On the Practicality of Cryptographically Enforcing Dynamic Access Control Policies in the Cloud (Extended Version)

TL;DR

This paper investigates the practicality of cryptographically enforcing dynamic access control policies in the cloud, revealing significant computational overheads that challenge real-world deployment and suggesting directions for future research.

Contribution

It introduces lightweight cryptographic constructions for RBAC enforcement in the cloud and provides an empirical analysis of their computational costs under realistic scenarios.

Findings

Supporting revocation and updates incurs high overheads.

Cryptographic enforcement of dynamic policies is likely impractical at scale.

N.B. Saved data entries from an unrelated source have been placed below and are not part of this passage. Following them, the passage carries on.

/-! ## The module's own capabilities (R277) -/

/-- P in mW (R277, and R286 while AUTHREQ holds the port at 15 W). -/
def State.srcP (s : State) (t : TcId) : Nat :=
  let p := min (s.pMax t) (s.pathMw t)
  if s.authLimit t then min 15000 p else p

/-- The cable current C in mA: over 3 A only as VCONN source, to a cable found to carry it (R276, R277, R282). -/
def State.cableMa (s : State) (t : TcId) : Nat := if (s.tc t).cable5A && (s.tc t).vconnSrc then 5000 else 3000

/-- Whether EPR offers may be made but for the partner's EPR mode (R277). -/
def State.eprSrcOk (s : State) (t : TcId) : Bool :=
  s.srcBit t 1 && s.srcP t > 100000 && s.cableMa t == 5000 && (s.tc t).cableEpr

/-- A fixed object of the module. -/
def ownFixed (pos : Nat) (kind : PdoKind) (v i : Nat) : Pdo := { pos := pos, kind := kind, vmin := v, vmax := v, imax := i / 10 * 10 }

/-- The module's Source_Capabilities (R277). -/
def State.ownCaps (s : State) (t : TcId) : List Pdo :=
  let P := s.srcP t
  let C := s.cableMa t
  let first : Pdo := { (ownFixed 1 .fixed 5000 (min 3000 (P / 5))) with
    drp := s.dualRole t, eprCap := s.srcBit t 1, unc := s.anySink, drd := true, usb := false }
  let fixed := ([(9000, 3000), (15000, 3000), (20000, C)].filter fun v => v.1 / 2 ≤ P).map fun v =>
    ownFixed 0 .fixed v.1 (min v.2 (P * 1000 / v.1))
  let pps : List Pdo := if s.srcBit t 0 then
      [{ pos := 0, kind := .pps, vmin := 3300, vmax := 21000, imax := min C (min P 100000 / 21) / 50 * 50 }] else []
  let avs : List Pdo := if s.srcBit t 2 && P > 27000 then
      [{ pos := 0, kind := .sprAvs, vmin := 9000, vmax := 20000, imax := C, pdp := quo (min P 100000) 1000 }] else []
  let spr := (first :: (fixed ++ pps ++ avs)).mapIdx fun i o => { o with pos := i + 1 }
  let epr : List Pdo := if s.eprSrcOk t && (s.tc t).epr then
      ([28000, 36000, 48000].map fun v => ownFixed 0 .eprFixed v (min 5000 (P * 1000 / v)))
        ++ [{ pos := 0, kind := .eprAvs, vmin := 15000, vmax := 48000, imax := 5000, pdp := quo P 1000 }]
    else []
  spr ++ epr.mapIdx fun i o => { o with pos := 8 + i }

/-- Sends the module's Source_Capabilities where R198 permits a source, the first once the cable has been discovered (R276, R277); without VCONN
it asks for it before it offers over 3 A (R282). -/
def State.sendCaps (s : State) (t : TcId) : State :=
  if !(s.tc t).src || !(s.sourcing (tcPort t)) || ((s.tc t).cableTry != 0 && (s.tc t).srcOffered == []) then s
  else
    let l := s.ownCaps t
    let s1 := (s.onTc t fun x => { x with srcOffered := l, capsAt := some s.now, capsWait := true }).tx t (.sourceCaps l)
    s1.when (!(s.tc t).vconnSrc && !(s.tc t).vcWait && s.srcP t > 60000) fun u =>
      (u.onTc t fun x => { x with vcWait := true }).tx t .vconnSwap

/-- New Source_Capabilities where the offers differ from those sent, at most once per 1 s (R277). -/
def State.capsChange (s : State) (t : TcId) : State :=
  s.when (s.ownCaps t != (s.tc t).srcOffered && (s.tc t).srcOffered != []
    && !((s.tc t).capsAt.any fun a => decide (s.now < a + 1000000))) fun u => u.sendCaps t
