-- ==== Sys2Proof/Machine/Conversion.lean ====
section
/-! DEFINITION. Conversion control (chapter 05; R199, R240, R241, R441, R442): the switching period, tuning, frequency and
synchronisation, and the last-fault record's way to the write queue. -/
namespace Sys2Proof.Machine

/-! ## Coefficients (R145 to R147, R150, R503) -/

/-- A value held to the Q2.14 range (R141, R145). -/
def satQ (v : Int) : Int := clampI (-32768) 32767 v

/-- The six words of a voltage slot of the factory set. -/
def slotV : List Int := [0x3400, -0x4000, 0x1000, 0, 0x3000, 0]

/-- The six words of a current slot of the factory set. -/
def slotI : List Int := [0x1200, -0x1000, 0, 0, 0x2000, 0]

/-- An unused slot. -/
def slot0 : List Int := [0, 0, 0, 0, 0, 0]

/-- The factory set of a kind: 0 to 2 PA, PB and PC sink, 3 and 4 PA and PB source (R503). -/
def factoryCoef (kind : Nat) : List Int :=
  [0x4000, 0, 0, 0] ++
    (if kind < 3 then slotV ++ slotV ++ slotI ++ slotI ++ slotV ++ slotI
     else slotV ++ slotI ++ slotV ++ slotI ++ slot0 ++ slot0)

/-- The set of a kind as stored, else the factory's (R503). -/
def State.coefOf (s : State) (kind : Nat) : List Int := (s.cc.coef.getD kind none).getD (factoryCoef kind)

/-- The kind of the path of `p`. -/
def State.kindOf (s : State) (p : PortId) : Nat := if s.sourcing p then 3 + portIdx p else portIdx p

/-- The slot of a demand in a set; demands in the coding of R140. -/
def slotOf (src : Bool) (d : Nat) : Nat :=
  if src then (match d with
    | 6 => 0 | 7 => 1 | 8 => 2 | _ => 3)
  else d

/-- Brings the magnitude of a gain into the Q2.14 range, which ends at `top`: the smallest shift that does, and the gain to the nearest
(R150). -/
def gainShift (top : Nat) : Nat → Nat → Nat → Nat → Nat × Nat
  | 0, num, den, k => ((2 * num + den * 2 ^ k) / (2 * den * 2 ^ k), k)
  | n + 1, num, den, k =>
    let g := (2 * num + den * 2 ^ k) / (2 * den * 2 ^ k)
    if g ≤ top then (g, k) else gainShift top n num den (k + 1)

/-- 4π × 10^15. -/
def fourPi : Nat := 12566370614359173

/-- Whether half the ESR corner of a node lies at f_sw / 40 or above, so that the crossover is not lowered (R150). -/
def cornerHigh (fsw c esr : Nat) : Bool := decide (25 * fsw * (fourPi * (esr * c)) ≤ 10 ^ 25)

/-- The crossover of a measured node in 100 Hz (R150): f_sw / 40 held to an integer (log entry 34), or half the ESR corner, rounded down, where
that is lower. -/
def crossFc (fsw c esr : Nat) : Nat :=
  if cornerHigh fsw c esr then quo fsw 4 else 10 ^ 23 / (fourPi * (esr * c))

/-- The gain and shift of a slot of stored gain `g` scaled by a tuning result (R150). -/
def scaleGain (g : Int) (sh cref fsw : Nat) (t : Tuning) : Int × Nat :=
  let num := g.natAbs * 2 ^ sh * t.c
  let top := if g < 0 then 32768 else 32767
  let (a, k) := if cornerHigh fsw t.c t.esr then gainShift top 15 num cref 0
    else gainShift top 15 (num * 10 ^ 25) (cref * (25 * fsw * (fourPi * (t.esr * t.c)))) 0
  (if g < 0 then -(a : Int) else a, k)

/-- The tuning result that scales a demand's gain on the path of `p`, with its reference capacitance (R147, R150). -/
def State.tuneFor (s : State) (p : PortId) (src : Bool) (d : Nat) : Option (Nat × Tuning) :=
  if src then none
  else if d ≤ 1 then (if s.regBit 0x0146 0 then none else s.cc.vTune.map fun t => (220, t))
  else if d = 4 ∧ p = .pc then (if s.regBit 0x0146 1 then none else s.cc.pTune.map fun t => (47, t))
  else none

/-- The gain and shift in force of a demand. -/
def State.gainOf (s : State) (p : PortId) (src : Bool) (w : List Int) (d : Nat) : Int × Nat :=
  let b := 4 + 6 * slotOf src d
  let g := w.getD (b + 4) 0
  let sh := (w.getD (b + 5) 0).toNat
  match s.tuneFor p src d with
  | some (cref, t) => scaleGain g sh cref s.cc.fsw t
  | none => (g, sh)

/-! ## References (R119, R140, R166, R189, R199, R240, R241) -/

/-- The source-path floor of VSYS in mV (R199). -/
def State.srcFloor (s : State) : Nat :=
  let f := s.vsysMin - 300
  if s.pp.batPres then max (quo (95 * (s.grd.cells * s.vRcut)) 100) f else f

/-- The contract a source port works towards. -/
def State.srcOffer (s : State) (p : PortId) : Option Offer :=
  match portTc p with
  | some t => let x := s.tc t; if x.trans.isSome then x.trans else x.contract
  | none => none

/-- The target of a path's slewing reference in mV: VSYS for a sink path, the port voltage for a source path. -/
def State.vTarget (s : State) (p : PortId) : Nat :=
  if s.sourcing p then
    match s.srcOffer p with
    | some o => o.volt
    | none => 5000
  else s.pp.vsysTgt + (if s.fab.lead == some p then 0 else 150)
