/-- The points a fit of cell `k` takes (R251). -/
def fitPoints (pts : List PointRec) (k : Nat) : List Config.FitPoint :=
  (pts.filter fun p => p.flags.toNat % 8 == 0).map fun p => (p.freq, p.z.getD k (0, 0))

/-! ## The model function and the fit (R251), impedances in units of 10^-11 Ω

The six quantities of a fit stand in a list in the order and the units of R261: R_ser, R_a, τ_a, R_b, τ_b, σ. -/

/-- 2π in units of 10^-15. -/
def twoPi : Nat := 6283185307179586

/-- r / (1 + jωτ) for ωτ = w in units of 10^-12. -/
def rcZ (r w : Int) : Int × Int :=
  let d := 10 ^ 24 + w * w
  (r * 10 ^ 24 / d, -(r * 10 ^ 12 * w / d))

/-- The part of Z(ω) that R_b, τ_b and σ give at `f` mHz. -/
def slowZ (f : Nat) (c : List Int) : Int × Int :=
  let b := rcZ (1000000 * c.getD 3 0) ((twoPi * f : Nat) * c.getD 4 0 / 10 ^ 8)
  let w := 100000000000 * c.getD 5 0 / max 1 (isqrt 40 (twoPi * f / 1000000) 0 : Nat)
  (b.1 + w, b.2 - w)

/-- The part that R_ser, R_a and τ_a give. -/
def fastZ (f : Nat) (c : List Int) : Int × Int :=
  let a := rcZ (1000000 * c.getD 1 0) ((twoPi * f : Nat) * c.getD 2 0 / 10 ^ 11)
  (1000000 * c.getD 0 0 + a.1, a.2)

/-- The measured impedance of a point. -/
def pointZ (p : Config.FitPoint) : Int × Int := (1000000 * p.2.1, 1000000 * p.2.2)

/-- What the fit makes least: the sum over the points of |Z − Z(ω)|² / |Z|², in units of 10^-18. -/
def fitCost (l : List Config.FitPoint) (c : List Int) : Nat :=
  (l.map fun p =>
    let a := fastZ p.1 c
    let b := slowZ p.1 c
    normSq ((pointZ p).1 - a.1 - b.1, (pointZ p).2 - a.2 - b.2) * 10 ^ 18 / normSq (pointZ p)).foldl (· + ·) 0

/-- ε, the RMS relative residual in 0.1 %, held to an integer (log entry 34). A point without impedance has no relative residual, and the free
value `fr` stands for ε (log entry 7). -/
def residOf (fr : Nat) (l : List Config.FitPoint) (c : List Int) : Nat :=
  if l = [] || l.any fun p => normSq (pointZ p) == 0 then fr else rootQ 24 (fitCost l c) (l.length * 10 ^ 12)

/-- The factor for R_b and σ together that fits the points at 1 Hz and 5 Hz best, each weighted by 1 / |Z|: the quotient of the two sums of least
squares. Without such a point, or where they do not determine it, it is `Config.fitScale` (log entry 50). -/
def slowScale (l : List Config.FitPoint) (c : List Int) : Int × Int :=
  let u := l.filter fun p => (p.1 == 1000 || p.1 == 5000) && normSq (pointZ p) != 0
  let part := fun (g : Int × Int → Int × Int → Int) => u.foldl (fun (a : Int) p =>
    let z := fastZ p.1 c
    let y := slowZ p.1 c
    a + g ((pointZ p).1 - z.1, (pointZ p).2 - z.2) y * 10 ^ 18 / (normSq (pointZ p) : Nat)) 0
  let den := part fun _ y => y.1 * y.1 + y.2 * y.2
  if den = 0 then Config.fitScale l c else (part fun d y => d.1 * y.1 + d.2 * y.2, den)

/-- A quick sweep's six quantities from the three it fits: τ_b, and R_b and σ but for one factor, are those of the model in force of cell `k`, or
without one of the chemistry's priors (R251). -/
def State.fitSlow (s : State) (k : Nat) (l : List Config.FitPoint) (c : List Int) : List Int :=
  let (rb, sigma) := match s.sw.model[k]? with
    | some m => ((m.fit.rb : Int), (m.fit.sigma : Int))
    | none =>
      let pr := s.chemTab s.grd.chem 2
      (quoQ ((pr.getD 0 0 : Nat) * c.getD 0 0) 1000, quoQ ((pr.getD 2 0 : Nat) * c.getD 0 0) 100)
  let c0 := c.take 3 ++ [rb, (s.taubBase k : Int), sigma]
  let (num, den) := slowScale l c0
  c.take 3 ++ [quoQ (rb * num) den, (s.taubBase k : Int), quoQ (sigma * num) den]
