/-- The guarded primaries (R497): each reads the value in force. -/
def State.guardByte (s : State) (a : Nat) : Byte :=
  match a with
  | 0x0040 => s.shipByte
  | 0x0044 => s.chemCfgByte
  | 0x0048 => s.grd.fplace0
  | 0x0049 => s.grd.fplace1
  | 0x004A => s.fplaceCtl
  | 0x004C => s.finjByte
  | 0x004E => byteOf [false, s.grd.relref]
  | 0x0050 => s.wdgCfgByte
  | 0x0051 => BitVec.ofNat 8 s.grd.wdgPer
  | 0x0054 => s.fuseByte
  | _ => 0

/-- The swift window (R490) as port `bp` reads it. -/
def State.swiftByte (s : State) (bp : BusPort) (a : Nat) : Byte :=
  let p := s.port bp
  if 0x0004 ≤ a ∧ a ≤ 0x0007 then BitVec.ofNat 8 (s.qs.evt.toNat / 256 ^ (a - 4))
  else if 0x000A ≤ a ∧ a ≤ 0x000F then BitVec.ofNat 8 (p.gtsL.toNat / 256 ^ (a - 0x0A))
  else if 0x0012 ≤ a ∧ a ≤ 0x001F then (mirBytes p.mirL).getD (a - 0x12) 0
  else if 0x0040 ≤ a ∧ a ≤ 0x005F then s.guardByte a
  else match a with
  | 0x0000 => 0x86
  | 0x0001 => 0xB1
  | 0x0002 => s.modeByte
  | 0x0003 => s.pathByte
  | 0x0008 => s.fltSum
  | 0x0009 => s.fltClass
  | 0x0010 => p.epL
  | 0x0011 => p.mirStat
  | 0x0021 => s.bus.imm
  | 0x0023 => BitVec.ofNat 8 (s.mb.outrdy.toNat + 16 * s.mb.inuse.toNat)
  | 0x0025 => s.bus.attnCfg
  | 0x0026 => p.stat
  | 0x0027 => s.bus.updStat
  | 0x0028 => s.bus.hp.filt
  | 0x0029 => s.bus.sp.filt
  | _ => 0

/-- The byte a read of address `addr` through port `bp` returns (R368, R378, R379, R384, R398). -/
def State.busRead (s : State) (bp : BusPort) (addr : Nat) : Byte :=
  let a := addr % 4096
  if a < 0x0100 then s.swiftByte bp a
  else if a < 0x0400 then
    if !s.sys.fwRun || (s.port bp).allFF then 0xFF
    else match (s.port bp).line with
      | some (l, bytes) => if l = a / 16 then bytes.getD (a % 16) 0 else s.controlByte a
      | none => s.controlByte a
  else if a < 0x0800 || bp == .safety then 0
  else if a < 0x0C00 then memGet zeroByte s.mb.inb (a - 0x0800)
  else if s.mb.outrdy.getLsbD ((a - 0x0C00) / 256) then memGet zeroByte s.mb.outb (a - 0x0C00)
  else 0

/-- The byte at the port's pointer has been read: it is driven and the pointer advances (R367). -/
def State.driven (s : State) (bp : BusPort) (v : Byte) : State := s.onPort bp fun p => { p with rd := v, ptr := (p.ptr + 1) % 4096 }

/-! ## Transfers (R367 to R374) -/

/-- ADDRESS_MATCH_DORMANT (R372, R373): the recogniser acknowledges, holds SCL low and raises its wake source. -/
def execAddressMatchDormant (bp : BusPort) (s : State) : Out :=
  if !s.bus.recog || s.sys.dom.getLsbD 13 || (bp == .safety && !s.grd.fuseLive.getLsbD 1) then .next s
  else settle s ((s.onPort bp fun p => { p with ackHold := true }).wakeFrom (match bp with
    | .host => 0x0020
    | .safety => 0x0040))

/-- POINTER_SET (R367, R378): a new transfer, in which no line has been supplied yet. -/
def execPointerSet (bp : BusPort) (a : BitVec 16) (s : State) : Out :=
  .next (s.when (s.busUp bp) fun t => t.onPort bp fun p => { p with ptr := a.toNat % 4096, stretch := none, line := none, allFF := false })

/-- BUS_TIMEOUT (R369). -/
def execBusTimeout (bp : BusPort) (s : State) : Out :=
  .next (s.when (s.busUp bp) fun t => (t.onPort bp fun p => { p with stretch := none, line := none, allFF := false, ackHold := false }).busFlag bp 4)

/-- FILTER_APPLY (R371). -/
def execFilterApply (bp : BusPort) (s : State) : Out :=
  .next (s.when (s.busUp bp) fun t => t.onPort bp fun p => { p with filtUse := p.filt &&& 0x1F })

/-! ## Reads with an effect (R25, R381, R382, R385, R386) -/

/-- A byte read in the control region (R382, R384): the first in a line stretches SCL until its bytes are supplied, and the others return what was
supplied; after the stretch limit the rest of the transfer returns 0xFF. -/
def State.readLine (s : State) (bp : BusPort) : State :=
  let a := (s.port bp).ptr
  if !s.sys.fwRun then (s.driven bp 0xFF).busFlag bp 1
  else if (s.port bp).allFF then s.driven bp 0xFF
  else
    match (s.port bp).line with
    | some (l, bytes) =>
      if l = a / 16 then s.driven bp (bytes.getD (a % 16) 0) else s.onPort bp fun p => { p with stretch := some (a / 16), line := none }
    | none => s.onPort bp fun p => { p with stretch := some (a / 16) }

/-- LINE_SUPPLIED (R382): all bytes of the line are taken in one step. -/
def execLineSupplied (bp : BusPort) (s : State) : Out :=
  match (s.port bp).stretch with
  | some l =>
    if !s.busUp bp || !s.sys.fwRun then .next s
    else
      let bytes := (List.range 16).map fun i => s.controlByte (16 * l + i)
      .next ((s.onPort bp fun p => { p with stretch := none, line := some (l, bytes) }).driven bp (bytes.getD ((s.port bp).ptr % 16) 0))
  | none => .next s

/-- STRETCH_LIMIT (R382): every remaining byte of the transfer returns 0xFF. -/
def execStretchLimit (bp : BusPort) (s : State) : Out :=
  .next (s.when (s.busUp bp && (s.port bp).stretch.isSome) fun t =>
    (((t.onPort bp fun p => { p with stretch := none, line := none, allFF := true }).busFlag bp 2).driven bp 0xFF))

/-- The RC bytes, EVT0 to EVT3 and BUS_STAT. -/
def rcAddr (a : Nat) : Bool := (0x0004 ≤ a && a ≤ 0x0007) || a == 0x0026

/-- The RC byte at the pointer is read: a host-port read clears the bits returned as 1 in EVT0 to EVT3, and each port's read those of its own BUS_STAT
(R366, R385, R386). -/
def State.readRc (s : State) (bp : BusPort) : State :=
  let a := (s.port bp).ptr
  let v := s.swiftByte bp a
  let s1 := s.driven bp v
  if a = 0x0026 then s1.onPort bp fun p => { p with stat := p.stat &&& ~~~v }
  else if bp == .host then s1.onQs fun q => { q with evt := q.evt &&& ~~~(v.setWidth 32 <<< (8 * (a - 4))) }
  else s1

/-- A read of 0x000A (R25, R492). -/
def State.readGts (s : State) (bp : BusPort) : State :=
  (s.onPort bp fun p => { p with gtsL := s.clk.gts, epL := s.clk.epoch, ptr := 0x0A }).driven bp (BitVec.ofNat 8 s.clk.gts.toNat)

/-- A read of 0x0011 (R381, R492). -/
def State.readMir (s : State) (bp : BusPort) : State :=
  let stale := match s.ms.mirAt with
    | some k => decide (200 < s.now - k)
    | none => true
  let v := byteOf [stale, !(s.measOn && s.ms.mirEn)]
  (s.onPort bp fun p => { p with mirL := s.ms.mir, mirStat := v, ptr := 0x11 }).driven bp v

/-- A data byte is read at the pointer, which moves on (R367). -/
def State.readByte (s : State) (bp : BusPort) : State :=
  let a := (s.port bp).ptr
  if rcAddr a then s.readRc bp
  else if a = 0x0A then s.readGts bp
  else if a = 0x11 then s.readMir bp
  else if 0x0100 ≤ a ∧ a < 0x0400 then s.readLine bp
  else s.driven bp (s.busRead bp a)

/-- CONTROL_LINE_READ (R367, R382, R384): a data byte is read; with the first of a transfer no line has been supplied yet (log entry 57). -/
def execControlLineRead (r : ReadIn) (s : State) : Out :=
  .next (s.when (s.busUp r.port) fun t =>
    (t.when r.first fun u => u.onPort r.port fun p => { p with stretch := none, line := none, allFF := false }).readByte r.port)

/-- CLEAR_ON_READ (R366, R385, R386, R493): the RC byte at the pointer is read; it takes effect once its acknowledge bit is clocked. -/
def execClearOnRead (bp : BusPort) (clocked : Bool) (s : State) : Out :=
  .next (s.when (s.busUp bp && clocked && rcAddr (s.port bp).ptr) fun t => t.readRc bp)

/-- GTS_LATCH (R25, R492). -/
def execGtsLatch (bp : BusPort) (s : State) : Out := .next (s.when (s.busUp bp) fun t => t.readGts bp)

/-- MIR_STAT (R381, R492). -/
def execMirStat (bp : BusPort) (s : State) : Out := .next (s.when (s.busUp bp) fun t => t.readMir bp)
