/-- The drop counter of a queue stops at 0xFFFF, sets its SAT flag and raises one QUEUE_SAT event (R35); QUEUE_CLEAR clears the counters named and their SAT flags. -/
def Obligations.DropCounts : Prop :=
  (∀ (s : State) (k : Nat), qsOk s.qs → k < 13 → s.qs.events.length < 224 →
      (s.qs.drops.getD k 0 < 0xFFFE → s.drop k = s.onQs fun q => { q with drops := q.drops.set k (q.drops.getD k 0 + 1) })
      ∧ (s.qs.drops.getD k 0 = 0xFFFE → (s.drop k).qs.drops = s.qs.drops.set k 0xFFFF ∧ (s.drop k).qs.sat = setBit s.qs.sat k true
          ∧ ∃ e, (s.drop k).qs.events = eventPut s.qs.events e ∧ e.code = Ev.queueSat ∧ e.detail = [BitVec.ofNat 8 k])
      ∧ (s.qs.drops.getD k 0 = 0xFFFF → s.drop k = s))
    ∧ ∀ (s : State) (n : Fin 4) (m : Nat), ready s n 0x0104 2 → s.fld n.val 0 2 = m → m < 8192 →
      ∃ t : State, exec (.queueClear n) s = .next t ∧ ∀ k, k < 13 → m.testBit k = true → t.qs.drops.getD k 0 = 0 ∧ t.qs.sat.getLsbD k = false

/-- Addressed buffers (mailboxes, images, register pages) read back what was written and leave every other address alone, and a write keeps the canonical form. -/
def Obligations.BufferReadsBack : Prop :=
  ∀ (d : Nat → Byte) (m : List Host.Cell) (a b : Nat) (v : Byte), Memory.wf d m = true →
    memGet d (memPut d m a v) b = (if b = a then v else memGet d m b) ∧ Memory.wf d (memPut d m a v) = true

/-- What a host-port byte does to an inbound mailbox, and what OUTn reads (R398). -/
def Obligations.MailboxBytes : Prop :=
  (∀ (s : State) (v : Byte) (single : Bool), Safety.Inv s → s.busUp .host = true → 0x0800 ≤ s.bus.hp.ptr → s.bus.hp.ptr < 0x0C00 →
      ∃ t : State, exec (.registerWrite .host v single) s = .next t ∧ t.mb.outb = s.mb.outb ∧ t.mb.box = s.mb.box
        ∧ ∀ a, 0x0800 ≤ a → a < 0x0C00 → t.busRead .host a =
          if a = s.bus.hp.ptr ∧ s.mb.lock.getLsbD ((a - 0x0800) / 256) = false then v else s.busRead .host a)
    ∧ (∀ (s : State) (v : Byte) (single : Bool), 0x0C00 ≤ s.bus.hp.ptr → s.bus.hp.ptr < 0x1000 →
      ∃ t : State, exec (.registerWrite .host v single) s = .next t ∧ t.mb = s.mb)
    ∧ ∀ (s : State) (a : Nat), 0x0C00 ≤ a → a < 0x1000 → s.mb.outrdy.getLsbD ((a - 0x0C00) / 256) = false → s.busRead .host a = 0

/-- The response to a command goes into its own outbound mailbox and nowhere else (R394, R398). -/
def Obligations.AnswerFrame : Prop :=
  ∀ (s : State) (n : Fin 4) (status : Byte) (data : List Byte), Safety.Inv s → data.length ≤ 240 →
    changesOnly [.mb] s (s.finish n.val status data) ∧ (s.finish n.val status data).mb.inb = s.mb.inb
      ∧ (s.finish n.val status data).mb.inuse = s.mb.inuse ∧ (s.finish n.val status data).mb.lock = s.mb.lock
      ∧ (∀ a, a < 256 * n.val ∨ 256 * (n.val + 1) ≤ a →
          memGet zeroByte (s.finish n.val status data).mb.outb a = memGet zeroByte s.mb.outb a)
      ∧ (∀ k : Fin 4, k ≠ n → (s.finish n.val status data).box k.val = s.box k.val
          ∧ (s.finish n.val status data).mb.outrdy.getLsbD k.val = s.mb.outrdy.getLsbD k.val)
      ∧ ((s.box n.val).st = .taken → (s.finish n.val status data).mb.outrdy.getLsbD n.val = true
          ∧ memGet zeroByte (s.finish n.val status data).mb.outb (256 * n.val + 1) = status)
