-- ==== Sys2Proof/Laws/State.lean ====
section
/-! SUPPORT. What each part of the state is after each update of a part: true by unfolding, one lemma a pair. -/
namespace Sys2Proof.Machine

set_option Elab.async false

variable (s : State)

Identifies bottlenecks and future research directions for efficient solutions.

Abstract

The ability to enforce robust and dynamic access controls on cloud-hosted data while simultaneously ensuring confidentiality with respect to the cloud itself is a clear goal for many users and organizations. To this end, there has been much cryptographic research proposing the use of (hierarchical) identity-based encryption, attribute-based encryption, predicate encryption, functional encryption, and related technologies to perform robust and private access control on untrusted cloud providers. However, the vast majority of this work studies static models in which the access control policies being enforced do not change over time. This is contrary to the needs of most practical applications, which leverage dynamic data and/or policies. In this paper, we show that the cryptographic enforcement of dynamic access controls on untrusted platforms incurs computational costs that are likely prohibitive in practice. Specifically, we develop lightweight constructions for enforcing role-based access controls (i.e., $\mathsf{RBAC}_0$) over cloud-hosted files using identity-based and traditional public-key cryptography. This is done under a threat model as close as possible to the one assumed in the cryptographic literature. We prove the correctness of these constructions, and leverage real-world $\mathsf{RBAC}$ datasets and recent techniques developed by the access control community to experimentally analyze, via simulation, their associated computational costs. This analysis shows that supporting revocation, file updates, and other state change functionality is likely to incur prohibitive overheads in even minimally-dynamic, realistic scenarios. We identify a number of bottlenecks in such systems, and fruitful areas for future work that will lead to more natural and efficient constructions for the cryptographic enforcement of dynamic access controls.